**EXERCISE DIRECTIONS:**
From the entries, copy out every line in which the word "withStore" is found.

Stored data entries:
/-! ## Pool, cue lists, groups and cursors -/

/-- A pool in which leg 0 holds 273 segments, one more than a reserve of 112 leaves. -/
def crowded : State :=
  { s0 with
    pool :=
      { Pool.reset with
        owner := Vector.replicate 273 (SegOwner.taps 0) ++ Vector.replicate 111 SegOwner.free } }

theorem wit_SprsStoresReserve :
    s0.takes ∧ s0.noCueRoutes ∧ s0.pool.wait = [] ∧ crowded.pool.legHeld = 273 ∧
      gives s0 (.sprs 1 [113]) .badarg = true ∧ gives crowded (.sprs 1 [112]) .state = true ∧
      runs (exec (.sprs 1 [112]) s0) (fun t => t.pool.reserve = 112) = true :=
  ⟨takes_s0, noCue_of _ rfl, rfl, by decide +kernel⟩

/-- A pool with no FREE segment: two parked legs hold one each, cursor 0 the rest; a wait list. -/
def drained (wait : List WaitEntry) (s : State) : State :=
  { withCan 62 (held .held 0)
      (withCan 63 { held .held 0 with held := [{ num := 1, taps := List.replicate 128 1 }] }
        (withLeg 62 parkLeg (withLeg 63 parkLeg s))) with
    pool := { s.pool with
      owner := put (put (Vector.replicate 384 (SegOwner.ring 0)) 0 (.taps 62)) 1 (.taps 63), wait := wait } }

/-- The requests of the wait list tests. -/
def want (c : CurIx) (need : Nat) : WaitEntry := { who := .cursor c, need := need }

/-- A head that fits; one for which the lower of two legs parked at one time is enough; one that takes what a
leg parked alone holds, and waits on. -/
theorem wit_SprsGrantsAndReclaims :
    let fits := { s0 with pool := { s0.pool with wait := [{ who := .leg 5, need := 4 }] } }
    let lone (s : State) := withLeg 62 Leg.reset (withCan 62 Canceller.reset s)
    let two := drained [want 55 1] s0
    let one := lone (drained [want 55 2] s0)
    let none_ := lone (withLeg 63 Leg.reset (withCan 63 Canceller.reset (drained [want 55 2] s0)))
    (fits.takes ∧ two.takes ∧ one.takes ∧ none_.takes ∧ two.noCueRoutes) ∧
      (two.pool.legHeld = 2 ∧ two.reclaimable 62 ∧ two.reclaimable 63 ∧ two.parkAge 62 = two.parkAge 63) ∧
      (one.reclaimable 63 ∧ ∀ m, m ≠ 63 → ¬one.reclaimable m) ∧ (∀ m, ¬none_.reclaimable m) ∧
      runs (exec (.sprs 1 [112]) fits) (fun t =>
        (look t.can 5).held.map HeldSeg.num = [0, 1, 2, 3] && t.pool.wait.isEmpty) = true ∧
      runs (exec (.sprs 1 [0]) two) (fun t =>
        look t.pool.owner 0 = .ring 55 && (look t.can 62).reclaimed && !(look t.can 63).held.isEmpty &&
          t.router.notices.length = 2 && t.pool.wait.isEmpty) = true ∧
      runs (exec (.sprs 1 [0]) one) (fun t =>
        look t.pool.owner 1 = .free && (look t.can 63).reclaimed && t.pool.wait.length = 1) = true ∧
      runs (exec (.sprs 1 [0]) none_) (fun t => t.pool.wait.length = 1 && t.router.notices.length = 1) =
        true := by
  refine ⟨⟨takes_of _ rfl rfl, takes_of _ rfl rfl, takes_of _ rfl rfl, takes_of _ rfl rfl, noCue_of _ rfl⟩, ?_⟩
  unfold State.reclaimable
  repeat' apply And.intro
  all_goals decide +kernel

/-- A leg that asks for more behind a cursor, one that changes what it waits for, and a cursor behind a cursor
and before a leg. -/
theorem wit_PoolListsWaiters :
    let leg (n : LegIx) : WaitEntry := { who := .leg n, need := 2 }
    let full (wait : List WaitEntry) : State := withLeg 9 (busyLeg 47) <|
      { withLeg 62 Leg.reset (withLeg 63 Leg.reset (drained wait s0)) with pairs := [] }
    let idle (wait : List WaitEntry) := withCue 31 [.silence 10] (withPos 47 idlePos (full wait))
    let s := full [want 0 2]
    (s.takes ∧ s.noCueRoutes) ∧ ((look s.legs 9).state = .talking ∧ (look s.can 9).held = [] ∧
      s.pool.free = 0 ∧ s.pool.fits (.cursor 0) 2 = false ∧
      (look (idle []).cursors (posCursor 47)).state = .stopped) ∧ (∀ m, ¬s.reclaimable m) ∧
      runs (exec (.echo 1 [9, 0, 8, 0]) s) (fun t =>
        t.pool.wait = [want 0 2, { who := .leg 9, need := 8 }]) = true ∧
      runs (exec (.echo 1 [9, 0, 2, 0]) (full [want 0 2, { who := .leg 9, need := 4 }, leg 5])) (fun t =>
        t.pool.wait = [want 0 2, leg 9, leg 5]) = true ∧
      runs (exec (.wpst 1 [47, 31, 2, 0]) (idle [want 0 2, leg 5])) (fun t =>
        t.pool.wait = [want 0 2, want 55 2, leg 5]) = true ∧
      runs (exec (.wpst 1 [47, 31, 2, 0]) (idle [])) (fun t => t.pool.wait = [want 55 2]) = true := by
  refine ⟨⟨takes_of _ rfl rfl, noCue_of _ rfl⟩, ?_⟩
  unfold State.reclaimable
  repeat' apply And.intro
  all_goals decide +kernel

theorem wit_CdefReplacesCueList :
    let items : List Item := [.clip 127 (-24), .clip 1 6, .silence 10, .tone 7 60000]
    let payload : List Byte := 31 :: 30 :: byte items.length :: items.flatMap Item.bytes
    s0.takes ∧ (∀ i ∈ items, i.inRange) ∧ (∀ g, (look s0.groups g).source ≠ some 31) ∧
      runs (exec (.cdef 1 payload) s0) (fun t => look t.cues 31 = { items := items, duck := 30 }) = true ∧
      gives s0 (.cdef 1 (payload ++ [0])) .length = true ∧ gives s0 (.cdef 1 [31, 0, 0]) .ok = true ∧
      gives s0 (.cdef 1 (31 :: 0 :: 8 :: (List.replicate 8 (Item.silence 10)).flatMap Item.bytes)) .ok =
        true := by
  refine ⟨takes_s0, ?_, by decide +kernel⟩
  simp [Item.inRange]

theorem wit_CdefWrongLengths :
    let one : List Byte := 31 :: 0 :: 1 :: Item.bytes (.silence 10)
    one.length = 7 ∧ gives s0 (.cdef 1 []) .length = true ∧ gives s0 (.cdef 1 [31, 0]) .length = true ∧
      gives s0 (.cdef 1 (one.take 6)) .length = true ∧ gives s0 (.cdef 1 (one ++ [0, 0])) .length = true ∧
      gives s0 (.cdef 1 (List.replicate 240 0)) .length = true := by
  decide +kernel

theorem wit_GsrcStoresSource :
    let s := withCursor 7
      { Cursor.reset with state := .playing, snapshot := some { cue := 31, items := [], duck := 0 } } s0
    (s0.takes ∧ s.takes) ∧ s.noCueRoutes ∧
      ((look s0.cursors (groupCursor 7)).state = .stopped ∧ (look s0.groups 7).members = [] ∧
        (look s.cursors (groupCursor 7)).state = .playing) ∧
      gives s0 (.gsrc 1 ([7, 31, 1] ++ le2 600)) .ok = true ∧
      gives s0 (.gsrc 1 ([7, 0xFF, 0] ++ le2 5)) .ok = true ∧
      gives s0 (.gsrc 1 ([7, 0xFF, 0] ++ le2 0)) .ok = true ∧
      gives s0 (.gsrc 1 ([7, 0xFF, 0] ++ le2 4)) .badarg = true ∧
      gives s0 (.gsrc 1 ([7, 0xFF, 0] ++ le2 601)) .badarg = true ∧
      runs (exec (.gsrc 1 ([7, 31, 0] ++ le2 0)) s) (fun t => !(look t.groups 7).pendingChange) = true ∧
      runs (exec (.gsrc 1 ([7, 30, 0] ++ le2 0)) s) (fun t => (look t.groups 7).pendingChange) = true :=
  ⟨⟨takes_s0, takes_of _ rfl rfl⟩, noCue_of _ rfl, by decide +kernel⟩

/-- A cursor at the end of the first of its items. -/
def ending (items : List Item) (index : Nat) : Cursor :=
  { Cursor.reset with
    state := .playing, snapshot := some { cue := 31, items := items, duck := 0 }, index := index
    played := true }

theorem wit_ItemEndGoesOn :
    let pc := posCursor 47
    let at_ (items : List Item) (index : Nat) := withStore (holding (clip .valid))
      (withPos 47 idlePos (withWhisper 47 { Whisper.reset with playing := .prompt (entry .urgent false) }
        (withCursor pc (ending items index) s0)))
    let g := withCue 31 [.silence 10] (withGroup 7 { Group.reset with source := some 31, members := [63] }
      (withCursor 7 (ending [.silence 10] 0) s0))
    (at_ [.silence 10, .silence 20] 0).postings = [] ∧ (at_ [.silence 10] 0).noCueRoutes ∧
      ((ending [.silence 10] 0).atEnd ready = true ∧
        { ending [.silence 10] 0 with place := 1 }.atEnd ready = false ∧
        (holding (clip .valid)).clip 127 = some (clip .valid) ∧ posCursor 47 = 55 ∧ groupCursor 7 = 7) ∧
      runs (exec (.itemEnd pc) (at_ [.silence 10, .silence 20] 0)) (fun t =>
        (look t.cursors pc).index = 1 && (look t.cursors pc).place = 160) = true ∧
      runs (exec (.itemEnd pc) (at_ [.silence 10, .tone 7 20] 0)) (fun t =>
        (look t.cursors pc).index = 1 && (look t.cursors pc).place = 160) = true ∧
      runs (exec (.itemEnd pc) (at_ [.silence 10, .clip 127 0] 0)) (fun t =>
        (look t.cursors pc).clip = some 127 && (t.store.clip 127).map Clip.refs = some 1) = true ∧
      runs (exec (.itemEnd pc) (at_ [.silence 10] 0)) (fun t =>
        (look t.cursors pc).state = .stopped && (look t.whisper 47).playing = .none &&
          t.router.notices.length = 2) = true ∧
      runs (exec (.itemEnd 7) g) (fun t =>
        (look t.cursors 7).place = 80 && !(look t.cursors 7).played) = true :=
  ⟨rfl, noCue_of _ rfl, by decide +kernel⟩

/-- The end of a clip with another reference, of the last one of a RETIRING clip, with a clip missing behind it,
and of a connect prompt. -/
theorem wit_ItemEndLeavesClip :
    let pc := posCursor 47
    let at_ (c : Clip) (items : List Item) (e : Entry) := withStore (holding c) (withPos 47 (busyPos 63)
      (withLeg 63 (connLeg 47) (withWhisper 47 { Whisper.reset with playing := .prompt e }
        (withCursor pc { ending items 0 with clip := some 127, place := 1 } s0))))
    let two : List Item := [.clip 127 0, .silence 20]
    let e := entry .urgent true
    ((at_ (clip .valid) two e).postings = [] ∧ (at_ (clip .valid) two e).noCueRoutes) ∧
      ((look (at_ (clip .valid) two e).cursors pc).atEnd (holding (clip .valid)) = true ∧
        (at_ (clip .valid) two e).pool.waits (.cursor pc) = false) ∧
      runs (exec (.itemEnd pc) (at_ { clip .valid with refs := 2 } two e)) (fun t =>
        (look t.cursors pc).place = 160 && (look t.cursors pc).clip = none &&
          (t.store.clip 127).map Clip.refs = some 1) = true ∧
      runs (exec (.itemEnd pc) (at_ { clip .retiring with refs := 1 } two e)) (fun t =>
        t.store.eraseQueue = [255] && t.store.sectors[255] = some .queued) = true ∧
      runs (exec (.itemEnd pc) (at_ { clip .valid with refs := 1 } [.clip 127 0] e)) (fun t =>
        (look t.cursors pc).state = .stopped && (look t.legs 63).state = .talking &&
          t.router.notices.length = 2) = true ∧
      runs (exec (.itemEnd pc) (withCursor pc (ending [.silence 10, .clip 1 0, .silence 20] 0)
          (at_ (clip .valid) two e))) (fun t =>
        (look t.cursors pc).index = 2 && t.router.notices.length = 2) = true := by
  refine ⟨⟨rfl, noCue_of _ rfl⟩, ?_⟩
  repeat' apply And.intro
  all_goals decide +kernel

/-- A pass with its one clip missing, the second after it, and a pending source that has nothing to play. -/
theorem wit_ItemEndOfGroup :
    let s (items : List Item) (source : CueIx) (pending gap : Bool) :=
      withCue 30 items (withStore ready (withGroup 7
        { Group.reset with source := some source, pendingChange := pending, members := [63] }
        (withCursor 7 { ending [.silence 10] 0 with gap := gap } s0)))
    (s [] 31 true false).noCueRoutes ∧
      ((s [] 31 true false).pool.waits (.cursor 7) = false ∧
        (s [.clip 127 0] 30 false false).store.clip 127 = none) ∧
      runs (exec (.itemEnd 7) (s [.clip 127 0] 30 false false)) (fun t =>
        (look t.cursors 7).gap && (look t.cursors 7).place = 8000 &&
          t.router.notices.length = 2) = true ∧
      runs (exec (.itemEnd 7) (s [.silence 20] 30 false true)) (fun t =>
        !(look t.cursors 7).gap && (look t.cursors 7).place = 160) = true ∧
      runs (exec (.itemEnd 7) (s [.silence 20] 30 true false)) (fun t =>
        (look t.cursors 7).snapshot.map Snapshot.cue = some 30 && !(look t.groups 7).pendingChange) =
          true ∧
      runs (exec (.itemEnd 7) (withCursor 7 (ending [.silence 10, .silence 30] 0) (s [] 31 false false)))
        (fun t => (look t.cursors 7).index = 1) = true ∧
      runs (exec (.itemEnd 7) (s [] 31 true false)) (fun t =>
        (look t.cursors 7).state = .stopped && !(look t.groups 7).pendingChange) = true := by
  refine ⟨noCue_of _ rfl, ?_⟩
  repeat' apply And.intro
  all_goals decide +kernel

**EXERCISE RESULT:**
    let at_ (items : List Item) (index : Nat) := withStore (holding (clip .valid))
    let at_ (c : Clip) (items : List Item) (e : Entry) := withStore (holding c) (withPos 47 (busyPos 63)
      withCue 30 items (withStore ready (withGroup 7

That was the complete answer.